GDDR6 is debunked: GDDR5X the likely choice for next-gen mid-range cards

15 December 2015
GPU PCB

HBM2 is some of the most exciting contemporary memory, to be sure. Its stacked architecture means a 1TB/s memory bandwidth, more than twice what GDDR5 is able to manage – three times as much in some cases.

That’s why HMB2 is NVIDIA and AMD’s preferred choice for their upcoming GP100-powered Pascal cards and Greenland GPUs, respectively.

The result of this mighty speed is, well, a mighty price tag, and many have been questioning the feasibility of using HMB2 memory in the mid and low-end graphics cards. That’s where GDDR5X comes in.

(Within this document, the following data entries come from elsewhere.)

/-- A flash die (06). -/
structure Die where
  failed : Bool := false
  /-- spare blocks left (R230) -/
  spares : Nat := 256
  /-- module times of block retirements in the last hour (R232) -/
  retirements : List Nat := []
  /-- operations queued and when each was (R388) -/
  queue : List (DieOp × Nat) := []
  /-- operation chosen for the current window, whether its leave lets it run, and when the window opened (R215) -/
  running : List DieOp := []
  started : Bool := false
  windowAt : Nat := 0
  /-- the band whose erase is suspended (R192, R218) -/
  suspended : Option Nat := none
  /-- windows opened, for the every-second-window limit (R526) -/
  windows : Nat := 0
  /-- step-4 recoveries in the last 24 h: block (band and plane) and time (R230) -/
  recoveries : List ((Nat × Nat) × Nat) := []
  /-- free blocks of its four planes, and of those set aside for system bands: a die's even share of the table of raw capacity (R153,
  R225) -/
  planes : List Plane := [{ limit := 2473 }, { limit := 2472 }, { limit := 2472 }, { limit := 2472 }]
  sysPlanes : List Plane := [{ fresh := 2473, limit := 2480 }, { fresh := 2473, limit := 2480 }, { fresh := 2473, limit := 2480 }, { fresh := 2473, limit := 2480 }]
  /-- when it was last scanned (R228) -/
  scanned : Nat := 0
  /-- pages of its flush block (R199) -/
  flush : List FlashPage := []
  deriving DecidableEq, Repr

/-- Kinds of band (06, table of open bands). -/
inductive BandKind where
  | merge | relocation | paddock | system
  deriving DecidableEq, Repr

/-- A band in use (R200–R203). -/
structure Band where
  kind : BandKind
  /-- die position of its dies -/
  pos : Nat
  slc : Bool := false
  /-- data channels in column order, and the parity channel (R200, R233) -/
  cols : List Nat := []
  par : Nat := 0
  /-- next free order index -/
  used : Nat := 0
  open_ : Bool := true
  /-- when the first page of its partial stripe was programmed (R202) -/
  partialSince : Option Nat := none
  /-- pages programmed, by order index, and parity pages, by stripe; order indices whose program failed -/
  written : Tab Nat FlashPage := []
  parity : Tab Nat FlashPage := []
  bad : List Nat := []
  /-- its block in each plane of its dies: the band table (R200) -/
  blocks : List Blk := []
  /-- opened on the most-worn free blocks for static levelling (R226) -/
  worn : Bool := false
  /-- being emptied; dies that have still to erase their part of it (R220, R222) -/
  collecting : Bool := false
  erasing : List Nat := []
  deriving DecidableEq, Repr

/-- What a copy job writes. -/
inductive JobKind where
  | merge (id : Nat)
  /-- relocation of an extent; `rekey`: into the current key slot (R221, R229) -/
  | reloc (extent : Nat) (rekey : Bool)
  /-- the records of a list or region that a training or a fill laid out (R59) -/
  | layout (tenant coll list : Nat)
  /-- the home of a stack object, or its second copy (R159, R207) -/
  | home (key : HomeKey) (mirror : Bool)
  deriving DecidableEq, Repr

/-- A page of a copy. -/
structure CopyPage where
  band : Nat
  idx : Nat
  /-- extent it belongs to, page number within it (R194, R195), and where in the copy's content that extent begins -/
  ext : Nat := 0
  pix : Nat := 0
  off : Nat := 0
  programmed : Bool := false
  readBack : Bool := false
  deriving DecidableEq, Repr

/-- A copy being written and verified (R203, R221, R223). -/
structure CopyJob where
  kind : JobKind
  /-- pages not yet given a place -/
  need : Nat
  pages : List CopyPage := []
  /-- key slot it is written under: the CURRENT one when it was made (R500), and its tenant -/
  slot : Nat := 0
  tenant : Nat := 0
  /-- time it was made -/
  at_ : Nat := 0
  /-- what is written, packed and in clear (R204) -/
  content : Bytes := []
  /-- length of a record in it; where the content of the second owner begins, the new list of a split, 0 for one owner (R145) -/
  unit : Nat := 1
  cut : Nat := 0
  /-- class of its Fold buffers (R197) -/
  cls : Nat := 3
  /-- pages of a relocation's source that have been read, and decoded or found lost -/
  read : List Nat := []
  /-- rebuild after a failure, held to 1.0 GB/s (R233); static levelling (R226) -/
  rebuild : Bool := false
  level : Bool := false
  /-- one of two copies, to lie apart from the other (R207) -/
  apart : Bool := false
  deriving DecidableEq, Repr

/-- The flash and the Fold (06). -/
structure Media where
  dies : Tab Nat Die := []
  bands : Tab Nat Band := []
  nextBand : Nat := 0
  extents : Tab Nat Extent := []
  nextExtent : Nat := 0
  jobs : Tab Nat CopyJob := []
  nextJob : Nat := 0
  /-- Fold buffers in use, by number, and requests that wait, oldest first (R196, R197) -/
  fold : Tab Nat FoldBuf := []
  foldQ : List FoldBuf := []
  /-- key tables of the sixteen channel engines, the same in each: tenant and slot, 512-bit XTS key; written by the security root alone
  (R483, R486, R501) -/
  keyTable : Tab (Nat × Nat) Bytes := []
  /-- stack extents not yet written back, and the extents that are the homes of objects: first copy and mirror (R159, R207) -/
  dirty : List DirtyExt := []
  homes : Tab HomeKey (List Nat × List Nat) := []
  /-- pages of system bands that hold the extent map: band and order index, by 64 KiB (R159, R487) -/
  mapHomes : Tab Nat (List (Nat × Nat)) := []
  /-- rebuild writes may go on from this module time (R233) -/
  rebuildAt : Nat := 0
  /-- page sequence of the Paddock (R208) -/
  paddockSeq : Nat := 0
  /-- media gate in force: period ms, window in 0.5 ms (R214, R219) -/
  period : Nat := 4
  window : Nat := 2
  /-- the setting not yet in force, and when it takes effect (R219) -/
  gateNext : Option (Nat × Nat × Nat) := none
  channelsFailed : List Nat := []
  channelsRebuilt : List Nat := []
  /-- static levelling runs; when its last band was taken (R226) -/
  levelling : Bool := false
  lastLevel : Option Nat := none
  levelBand : Option Nat := none
  /-- module-wide program sequence (R194) -/
  writeSeq : Nat := 0
  deriving DecidableEq, Repr

/-- Region states (R246). -/
inductive RegionState where
  | mapped | evicted | damaged
  deriving DecidableEq, Repr

/-- A region (R242–R249 07). -/
structure Region where
  alloc : Nat
  size : Nat
  offset : Nat
  created : Nat
  st : RegionState := .mapped
  /-- dirty extents and when each was first dirtied (R247) -/
  dirty : Tab Nat Nat := []
  /-- extents being written back: when each was first dirtied, and what is written (R247) -/
  writing : Tab Nat (Nat × List Host.Cell) := []
  lost : Nat := 0
  lastSync : Nat := 0
  /-- extents not yet restored after a start (R536) -/
  restoring : List Nat := []
  /-- T3 backing of written-back extents (R247) -/
  backing : Tab Nat (List Host.Cell) := []
  /-- stacks its extents lie on in turn, of a HOT region; none: on all (R240) -/
  onStacks : List Nat := []
  /-- creation order in the shared pool (R273) -/
  order : Nat := 0
  deriving DecidableEq, Repr

/-- A cached page of the hot full-vector cache (R254). -/
structure CachePage where
  tenant : Nat
  coll : Nat
  extent : Nat
  page : Nat
  /-- in T2, under this lease -/
  lease : Option Nat := none
  lastRead : Nat := 0
  /-- 0 WARM, 1 HOT, 2 PINNED (R255) -/
  rank : Nat := 0
  deriving DecidableEq, Repr

/-- Lease states (R258). -/
inductive LeaseState where
  | active | revoking | ended
  deriving DecidableEq, Repr

/-- A lease (R258–R263 07). -/
structure Lease where
  lender : Bool
  peer : Nat
  gib : Nat
  st : LeaseState := .active
  grantedAt : Nat := 0
  /-- last renewal received (lender) or acknowledged (borrower) -/
  renewed : Nat := 0
  /-- borrower: when the last renewal was sent (R259) -/
  sentAt : Nat := 0
  revokedAt : Nat := 0
  /-- borrower: placements and reads stopped (R259, R261) -/
  stopped : Bool := false
  /-- lender: pages stored, by extent and page (R258) -/
  pages : Tab (Nat × Nat) Bytes := []
  deriving DecidableEq, Repr

/-- A read of T2 on the way (R259, R261). -/
structure T2Read where
  lease : Nat
  extent : Nat
  page : Nat
  since : Nat
  deriving DecidableEq, Repr

/-- What an access is counted for (R250). -/
inductive Touched where
  | list (tenant coll list : Nat)
  | page (extent page : Nat)
  | extent (tenant handle extent : Nat)
  | model (tenant model : Nat)
  deriving DecidableEq, Repr

/-- Tiers and placement (07). -/
structure Tiers where
  regions : Tab (Nat × Nat) Region := []
  nextPool : Nat := 0
  /-- SHARED_POOL_SIZE in GiB (R272) -/
  poolGib : Nat := 0
  lendLimit : Nat := 128
  leases : Tab Nat Lease := []
  cache : List CachePage := []
  /-- reads of T2 on the way -/
  t2reads : Tab Nat T2Read := []
  nextRead : Nat := 0
  /-- copies into leases on the way: lease, extent, page (R258, R275) -/
  t2writes : List (Nat × Nat × Nat) := []
  /-- first reads of pages of WARM collections: extent and page, module time (R240) -/
  firstReads : Tab (Nat × Nat) Nat := []
  /-- decaying access counts per list, cached page, region extent and model: FP32 count and its module time (R250) -/
  access : Tab Touched (F32 × Nat) := []
  /-- since when a list's bank group has had a scan load above 1.5 times the mean (R251) -/
  loadedSince : Tab Nat Nat := []
  lastPlan : Nat := 0
  /-- moves under way: list and target bank group (R251) -/
  moves : List ((Nat × Nat × Nat) × Nat) := []
  deriving DecidableEq, Repr

/-- Statistics of one tensor conversion (R310–R312, R316). -/
structure TStat where
  format : Nat := 0
  adapted : Bool := false
  /-- steps left in BF16 hold (R316) -/
  hold : Nat := 0
  zero : Int := 0
  scale : F32 := 0
  run : F32 := 0
  base : F32 := 0
  mseBound : F32 := 0
  satBound : F32 := 0
  triggers : Nat := 0
  elements : Nat := 0
  saturated : Nat := 0
  reruns : Nat := 0
  skipped : Nat := 0
  adaptations : Nat := 0
  nans : Nat := 0
  deriving DecidableEq, Repr

/-- A layer record, decoded (08, layer record). -/
structure Layer where
  op : Nat
  wformat : Nat
  subOp : Nat
  placement : Nat
  inDim : Nat
  outDim : Nat
  heads : Nat
  outliers : Nat
  weightOff : Nat := 0
  scaleOff : Nat
  /-- none: no bias -/
  biasOff : Option Nat := none
  inputs : List Nat
  deriving DecidableEq, Repr

/-- Model states (08, model information block). -/
inductive ModelState where
  | loading | ready | damaged | unloading
  deriving DecidableEq, Repr

/-- A loaded model (08). -/
structure Model where
  st : ModelState := .ready
  kind : Nat
  target : Nat
  clusters : Nat
  inputKind : Nat
  maxSeq : Nat
  dIn : Nat
  dOut : Nat
  vocab : Nat
  layers : List Layer
  /-- the body of its package in clear: layer records, weights, scales, outliers and biases (08, table of the package) -/
  body : Bytes := []
  weightBytes : Nat
  alloc : Nat
  split : Nat
  /-- weight version, counted up by REPLACE (R294) -/
  version : Nat := 0
  t1 : Nat := 0
  itemsRun : Nat := 0
  gemvSteps : Nat := 0
  coreSteps : Nat := 0
  mirrorReads : Nat := 0
  redone : Nat := 0
  loadedAt : Nat := 0
  lastRun : Nat := 0
  stats : Tab (Nat × Nat) TStat := []
  /-- layer steps run (QUANT block) -/
  steps : Nat := 0
  unloader : Option ReqKey := none
  replacing : Option ReqKey := none
  /-- module times of the completed REPLACE loads (R294) -/
  loads : List Nat := []
  deriving DecidableEq, Repr

/-- One item of a model run (R277, R297): its vector, or a pair's query vector; a pair's record and attribute block; its token IDs.
Elements are the FP32 values of the FP16 or FP32 the item holds. -/
structure Item where
  vec : List F32 := []
  cand : List F32 := []
  attr : Bytes := []
  tokens : List Nat := []
  deriving DecidableEq, Repr

/-- A queued or running model run: an encoder or reranker step of a query, or a MODEL_RUN (R280). -/
structure Run where
  by_ : QKey
  tenant : Nat
  model : Nat
  /-- weight version it runs on (R280, R294) -/
  version : Nat := 0
  cls : Nat
  items : Nat
  rows : Nat
  deadline : Nat
  queuedAt : Nat
  /-- its items (R277, R297) -/
  data : List Item := []
  deriving DecidableEq, Repr

/-- A batch (R280, R281). -/
structure Batch where
  tenant : Nat
  model : Nat
  version : Nat
  cls : Nat
  runs : List Run
  instance_ : Nat := 0
  /-- next layer, and layers in all -/
  layer : Nat := 0
  depth : Nat := 1
  started : Bool := false
  /-- split point it started with (R283, R284) -/
  split : Nat := 0
  /-- outputs of the layers it has passed, row by row, in FP32 (R305) -/
  acts : Tab Nat (List (List F32)) := []
  /-- scales, zero points and holds of the layer's operands when its step started (R316, R319) -/
  start : Tab Nat TStat := []
  /-- the step runs as GEMV8 waves (R282), and the int32 outputs of those that are complete, row by row (R177, R285) -/
  gemv : Bool := false
  acc : List (List Int) := []
  deriving DecidableEq, Repr

/-- The tensor engine and models (08, 09). -/
structure Tensor where
  models : Tab (Nat × Nat) Model := []
  runs : List Run := []
  batches : Tab Nat Batch := []
  nextBatch : Nat := 0
  /-- weights that REPLACE has superseded and admitted requests still run on: tenant, handle, version (R294) -/
  oldModels : Tab (Nat × Nat × Nat) Model := []
  /-- replacement models whose load is decided and not completed (R294) -/
  staged : Tab ReqKey Model := []
  /-- MODEL_EXEC: split point, batch window in 10 µs (R283) -/
  split : Nat := 4
  window : Nat := 2
  parked : List Nat := []
  deriving DecidableEq, Repr

/-- What a leave was asked for (R518). -/
inductive LeaveOp where
  | wave (qs : List QKey)
  | batch (id : Nat)
  /-- the GEMV8 waves of a batch's layer step -/
  | gemv (batch layer : Nat)
  | merge (id : Nat)
  | apply_ (jseq : Nat)
  | flash (die : Nat)
  | rebuild (stack : Nat)
  | relocation (band : Nat)
  /-- a sweep after key rotations of a tenant (R229, R502) -/
  | sweep (tenant : Nat)
  | move (list : Nat × Nat × Nat)
  | training (tenant coll : Nat)
  | scrub (nbu : Nat)
  deriving DecidableEq, Repr

/-- A leave request, queued or granted (R518–R522). -/
structure Leave where
  id : Nat
  cls : Nat
  op : LeaveOp
  /-- predicted energy µJ, peak 0.1 W, duration ns -/
  energy : Nat
  peak : Nat
  duration : Nat
  asked : Nat
  reserved : Bool := false
  granted : Option Nat := none
  /-- the leave of a following wave, which no other query joins (R165) -/
  closed : Bool := false
  /-- size bucket of the operation (R522) -/
  bucket : Nat := 0
  deriving DecidableEq, Repr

Micron-GDDR5X-Memory-Standard

GDDR5X is nowhere near as fast as HBM2, but it does allow for a bandwidth of around 448GB/s, which is still a lot more than what GDDR5 can do. Besides, GPUs using GDDR5X will not need anything like the bandwidth afforded by HBM2 – they’re sporting slower GPUs after all.

And it all starts to make sense.

Fudzilla recently reported that Micron was working on GDDR6, a memory architecture that would double the bandwidth of GDDR5, thanks to 10 to 14GB/s per memory module.

Since then, Micron has debunked the story and, by the same token, confirmed GDDR5X.

GDDR5X doubles the prefetch of GDDR5 and in the process offers twice the bandwidth, but still uses much of the same command protocols, allowing for fairly simple integration.

We should probably mention that entry-level cards will still work just fine on GDDR5.

As a result, we’re thinking HBM2 will be dedicated to enthusiast cards, GDDR5X will be used in mid-range cards, like NVIDIA’s rumoured GP104 cards, and GDDR5 will stay its course in entry cards.